═══ DATA EXTRACT ═══
/-- Rules R150, R154: two byte strings that differ in one byte have different CRCs (the property is the spec's from
general knowledge, G5); leading zero bytes do not change the value. -/
def Obligations.CrcDetectsByteChange : Prop :=
  (∀ (x y : List Byte) (b b' : Byte), b ≠ b' → crc (x ++ b :: y) ≠ crc (x ++ b' :: y)) ∧
  (∀ y : List Byte, crc (0#8 :: y) = crc y) ∧ crc [] = 0#32 ∧
  (∀ (x : List Byte) (b : Byte), crc (x ++ [b]) = crcRounds 8 (crc x ^^^ (b.setWidth 32 <<< 24))) ∧
  (∀ c : Word, crcRounds 0 c = c) ∧
  (∀ (n : Nat) (c : Word),
    crcRounds (n + 1) c = crcRounds n (if c.getLsbD 31 then c <<< 1 ^^^ 0x04C11DB7#32 else c <<< 1))

/-- Rule R152: every outcome of PDS_VALIDATE, in the order of its checks; nothing not named changes. -/
def Obligations.ValidateOutcome : Prop :=
  ∀ s : State, s.aborted = false → ∀ z : State, z = { s with hdrv := false, wact := false } →
    exec .pdsValidate s = .next (
      if s.buflen.toNat < 148 then ends 0x01#32 0#32 0#32 z
      else if u32At s 0 ≠ 0x50445331#32 then ends 0x02#32 (u32At s 0) 0x50445331#32 z
      else if u32At s 12 = 0#32 then ends 0x03#32 (u32At s 12) 1#32 z
      else if (u32At s 4).toNat < 148 then ends 0x04#32 (u32At s 4) 148#32 z
      else if (u32At s 4).toNat > s.buflen.toNat then ends 0x01#32 0#32 0#32 z
      else if crc (bytesAt s 12 ((u32At s 4).toNat - 12)) ≠ u32At s 8 then
        ends 0x05#32 (u32At s 8) (crc (bytesAt s 12 ((u32At s 4).toNat - 12))) z
      else ends 0x00#32 0#32 0#32 { z with
        hdrMagic := 0x50445331#32, hdrSize := u32At s 4, hdrCrc := u32At s 8, hdrVersion := u32At s 12,
        hdrFirst := u32At s 16, hdrVstr := leBits 1024 (bytesAt s 20 128), hdrv := true })

/-- Rule R154: changing any single byte of the range the CRC covers of a valid header yields InvalidCrc, unless the
change makes version 0. It rests on the property of Crc that the spec takes from general knowledge (G5,
notes/assumptions/7.md). -/
def Obligations.CorruptedHeaderIsRejected : Prop :=
  ∀ (s t : State) (off : Word) (v : Byte), Memory.wf s.buf = true → s.aborted = false →
    exec .pdsValidate s = .next t → t.status = 0x00#32 → 12 ≤ off.toNat → off.toNat < t.hdrSize.toNat →
    v ≠ bufByte s off.toNat → u32At (placeByte off v s) 12 ≠ 0#32 →
    ∃ u, exec .pdsValidate (placeByte off v s) = .next u ∧ u.status = 0x05#32 ∧ u.hdrv = false

/-- Rule R162: WALK_START with a validated header; nothing else changes. -/
def Obligations.WalkStartResult : Prop :=
  ∀ s : State, s.aborted = false → s.hdrv = true →
    exec .walkStart s = .next { s with
      wcur := s.hdrFirst, wprev := 0#32, wcnt := 0#32, wfirst := true,
      wmax := s.maxdesc, wact := true, status := 0x00#32, err0 := 0#32, err1 := 0#32 }

/-- Rule R166: the refusals NoWalk (0x23) and NoHeader (0x22) write nothing else; and WCNT is never above WMAX in a
walk, given that it was not before. -/
def Obligations.WalkSequencingRefusals : Prop :=
  (∀ s : State, s.aborted = false → s.wact = false →
    exec .walkNext s = .next (ends 0x23#32 0#32 0#32 s) ∧ exec .walkStop s = .next (ends 0x23#32 0#32 0#32 s)) ∧
  (∀ s : State, s.aborted = false → s.hdrv = false →
    exec .walkStart s = .next (ends 0x22#32 0#32 0#32 s) ∧ exec .find s = .next (ends 0x22#32 0#32 0#32 s)) ∧
  (∀ s t : State, s.aborted = false → s.hdrv = true → exec .walkStart s = .next t → t.wcnt = 0#32) ∧
  (∀ s t : State, s.aborted = false → s.wact = true → s.wcnt.toNat ≤ s.wmax.toNat → exec .walkNext s = .next t →
    t.wcnt.toNat = s.wcnt.toNat + (if t.status = 0#32 then 1 else 0) ∧ t.wcnt.toNat ≤ t.wmax.toNat)

/-- Rule R164: DescCheck's five steps, the first failing one winning, in integers; otherwise the tuple. -/
def Obligations.DescCheckSteps : Prop :=
  ∀ (s : State) (cur prev : Word) (cnt : Nat) (first : Bool) (cap : Nat), cur ≠ 0#32 →
    descCheck s cur prev cnt first cap = some (
      if cnt ≥ cap then .error .maxDescriptorsExceeded 0#32 0#32
      else if first = false ∧ cur.toNat ≤ prev.toNat then .error .descriptorLoop cur 0#32
      else if cur.toNat + 32 > s.buflen.toNat then .error .descriptorOutOfBounds cur 0#32
      else if (u32At s cur.toNat).toNat < 32 then .error .invalidDescriptorHeaderSize (u32At s cur.toNat) 32#32
      else if (u32At s (cur.toNat + 4)).toNat + (u32At s (cur.toNat + 8)).toNat > s.buflen.toNat then
        .error .payloadOutOfBounds (u32At s (cur.toNat + 4)) (u32At s (cur.toNat + 8))
      else .view (u128At s (cur.toNat + 16)) (u32At s (cur.toNat + 4)) (u32At s (cur.toNat + 8))
        (u32At s (cur.toNat + 12)))

/-- Rule R163: WALK_NEXT yields when every check passes; nothing not named changes. -/
def Obligations.WalkNextYields : Prop :=
  ∀ s : State, s.aborted = false → s.wact = true → s.wcur ≠ 0#32 → s.wcnt.toNat < s.wmax.toNat →
    (s.wfirst = true ∨ s.wprev.toNat < s.wcur.toNat) → s.wcur.toNat + 32 ≤ s.buflen.toNat →
    32 ≤ (u32At s s.wcur.toNat).toNat →
    (u32At s (s.wcur.toNat + 4)).toNat + (u32At s (s.wcur.toNat + 8)).toNat ≤ s.buflen.toNat →
    exec .walkNext s = .next { s with
      descType := u128At s (s.wcur.toNat + 16), descPayoff := u32At s (s.wcur.toNat + 4),
      descPaysize := u32At s (s.wcur.toNat + 8), wprev := s.wcur, wcur := u32At s (s.wcur.toNat + 12),
      wcnt := s.wcnt + 1#32, wfirst := false, status := 0x00#32, err0 := 0#32, err1 := 0#32 }

/-- Rules R163, R164, R181: WALK_NEXT at the end of the chain and at each error, in the order of the checks; the walk
ends and nothing else changes. -/
def Obligations.WalkNextEnds : Prop :=
  ∀ s : State, s.aborted = false → s.wact = true → ∀ z : State, z = { s with wact := false } →
    (s.wcur = 0#32 → exec .walkNext s = .next (ends 0x10#32 0#32 0#32 z)) ∧
    (s.wcur ≠ 0#32 → s.wmax.toNat ≤ s.wcnt.toNat → exec .walkNext s = .next (ends 0x06#32 0#32 0#32 z)) ∧
    (s.wcur ≠ 0#32 → s.wcnt.toNat < s.wmax.toNat →
      (s.wfirst = false → s.wcur.toNat ≤ s.wprev.toNat → exec .walkNext s = .next (ends 0x07#32 s.wcur 0#32 z)) ∧
      (s.wfirst = true ∨ s.wprev.toNat < s.wcur.toNat →
        (s.buflen.toNat < s.wcur.toNat + 32 → exec .walkNext s = .next (ends 0x08#32 s.wcur 0#32 z)) ∧
        (s.wcur.toNat + 32 ≤ s.buflen.toNat →
          ((u32At s s.wcur.toNat).toNat < 32 →
            exec .walkNext s = .next (ends 0x09#32 (u32At s s.wcur.toNat) 32#32 z)) ∧
          (32 ≤ (u32At s s.wcur.toNat).toNat →
            s.buflen.toNat < (u32At s (s.wcur.toNat + 4)).toNat + (u32At s (s.wcur.toNat + 8)).toNat →
            exec .walkNext s = .next (ends 0x0A#32 (u32At s (s.wcur.toNat + 4)) (u32At s (s.wcur.toNat + 8)) z)))))

/-- Rule R170: after the first, a yielded descriptor lies strictly after the one before it, whatever data it
addresses. -/
def Obligations.WalkIsForwardOnly : Prop :=
  ∀ s t : State, s.aborted = false → s.wact = true → exec .walkNext s = .next t → t.status = 0x00#32 →
    t.wprev = s.wcur ∧ (s.wfirst = false → s.wprev.toNat < t.wprev.toNat) ∧ t.wprev.toNat + 32 ≤ t.buflen.toNat ∧
    t.descPayoff.toNat + t.descPaysize.toNat ≤ t.buflen.toNat

/-- Rule R167: WALK_STOP ends the enumeration; nothing else changes. -/
def Obligations.WalkStopResult : Prop :=
  ∀ s : State, s.aborted = false → s.wact = true →
    exec .walkStop s = .next { s with wact := false, status := 0x00#32, err0 := 0#32, err1 := 0#32 }

/-- Rule R168: FIND completes whenever a header is valid, writes nothing but STATUS, ERR0, ERR1 and on a match DESC_*,
and what it finds has the type asked for and a payload inside the buffer. -/
def Obligations.FindOutcome : Prop :=
  ∀ s : State, s.aborted = false → s.hdrv = true → ∃ t, exec .find s = .next t ∧
    t = { s with
      status := t.status, err0 := t.err0, err1 := t.err1,
      descType := t.descType, descPayoff := t.descPayoff, descPaysize := t.descPaysize } ∧
    t.status ∈ [0x00#32, 0x06#32, 0x07#32, 0x08#32, 0x09#32, 0x0A#32, 0x11#32] ∧
    (t.status ≠ 0x00#32 → t.descType = s.descType ∧ t.descPayoff = s.descPayoff ∧ t.descPaysize = s.descPaysize) ∧
    (t.status = 0x00#32 → t.err0 = 0#32 ∧ t.err1 = 0#32 ∧ t.descType = s.ftype ∧
      t.descPayoff.toNat + t.descPaysize.toNat ≤ s.buflen.toNat) ∧
    (t.status = 0x11#32 → t.err0 = 0#32 ∧ t.err1 = 0#32) ∧
    (s.hdrFirst = 0#32 → t.status = 0x11#32)

/-- Rule R168: FIND when the chain's first descriptor passes the checks and has the type asked for, and on an empty
chain; nothing not named changes. -/
def Obligations.FindResult : Prop :=
  ∀ s : State, s.aborted = false → s.hdrv = true →
    (s.hdrFirst ≠ 0#32 → s.hdrFirst.toNat + 32 ≤ s.buflen.toNat → 32 ≤ (u32At s s.hdrFirst.toNat).toNat →
      (u32At s (s.hdrFirst.toNat + 4)).toNat + (u32At s (s.hdrFirst.toNat + 8)).toNat ≤ s.buflen.toNat →
      u128At s (s.hdrFirst.toNat + 16) = s.ftype →
      exec .find s = .next { s with
        descType := s.ftype, descPayoff := u32At s (s.hdrFirst.toNat + 4),
        descPaysize := u32At s (s.hdrFirst.toNat + 8), status := 0x00#32, err0 := 0#32, err1 := 0#32 }) ∧
    (s.hdrFirst = 0#32 → exec .find s = .next (ends 0x11#32 0#32 0#32 s))

/-- Rules R168, R169: FIND gives what the host's for_each_descriptor (rule R83) with the default cap of 32 gives when its
visit stops at the first descriptor of the type asked for: the same view, NotFound for the end of the chain, or the same
error with the same details. -/
def Obligations.FindAgreesWithEnumeration : Prop :=
  ∀ s : State, s.aborted = false → s.hdrv = true → ∃ t e u,
    exec .find s = .next t ∧ apiForEach 32#32 (firstOf s.ftype) none s = .next (e, u) ∧
    (t.status = 0x00#32 → e = .ok (some ⟨t.descType, t.descPayoff, t.descPaysize⟩)) ∧
    (t.status = 0x11#32 → e = .ok none) ∧
    (t.status ≠ 0x00#32 → t.status ≠ 0x11#32 → e = .error t.status t.err0 t.err1)

/-- Rules R45, R142, R168, R220: the state in a blank cell of rule R45's table is not read by the operation (another
value there changes nothing else in the outcome) and not written by it (take x to be s); and while ABORTED = 0 no
operation reads STATUS, ERR0 or ERR1. -/
def Obligations.UnreadOperandsDoNotMatter : Prop :=
  (∀ (i : Instr) (c : Column) (s t x : State), c ∉ touches i → exec i s = .next t →
    exec i (c.copy x s) = .next (c.copy x t)) ∧
  (∀ (i : Instr) (s : State) (a b d : Word), s.aborted = false →
    exec i { s with status := a, err0 := b, err1 := d } = exec i s)

/-- Rule R212 (U7): values of internal registers whose validity flag is 0 are unobservable: two states that differ only
in them take the same step, observably, and still differ only in them. So the reset values the model names for them
(notes/assumptions/5.md) decide nothing. -/
def Obligations.UnspecifiedValuesUnobservable : Prop :=
  ∀ s t : State, SameObservables s t →
    ∃ s' t', step s = .next s' ∧ step t = .next t' ∧ SameObservables s' t'

/-- Rules R30, R200: KEYIN, RK, ACC, HOLD and the walker's registers do not affect what any host read returns. -/
def Obligations.SecretsAreNotReadable : Prop :=
  ∀ (s : State) (no : Nat) (k : Quad) (rk : Vector Block 32) (a b : Block) (p q r x : Word) (rest : List HostMove),
    s.host = .read no :: rest →
    ∃ t u, step s = .next t ∧
      step { s with keyin := k, rk := rk, acc := a, hold := b, wcur := p, wprev := q, wcnt := r, wmax := x } =
        .next u ∧ u.readData = t.readData
end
═══
▸ WHAT YOU SHOULD DO
Which lines in the data above hold the string "Word"? Show each one.

▸ RESPONSE AREA
  (∀ c : Word, crcRounds 0 c = c) ∧
  (∀ (n : Nat) (c : Word),
  ∀ (s t : State) (off : Word) (v : Byte), Memory.wf s.buf = true → s.aborted = false →
  ∀ (s : State) (cur prev : Word) (cnt : Nat) (first : Bool) (cap : Nat), cur ≠ 0#32 →
  (∀ (i : Instr) (s : State) (a b d : Word), s.aborted = false →
  ∀ (s : State) (no : Nat) (k : Quad) (rk : Vector Block 32) (a b : Block) (p q r x : Word) (rest : List HostMove),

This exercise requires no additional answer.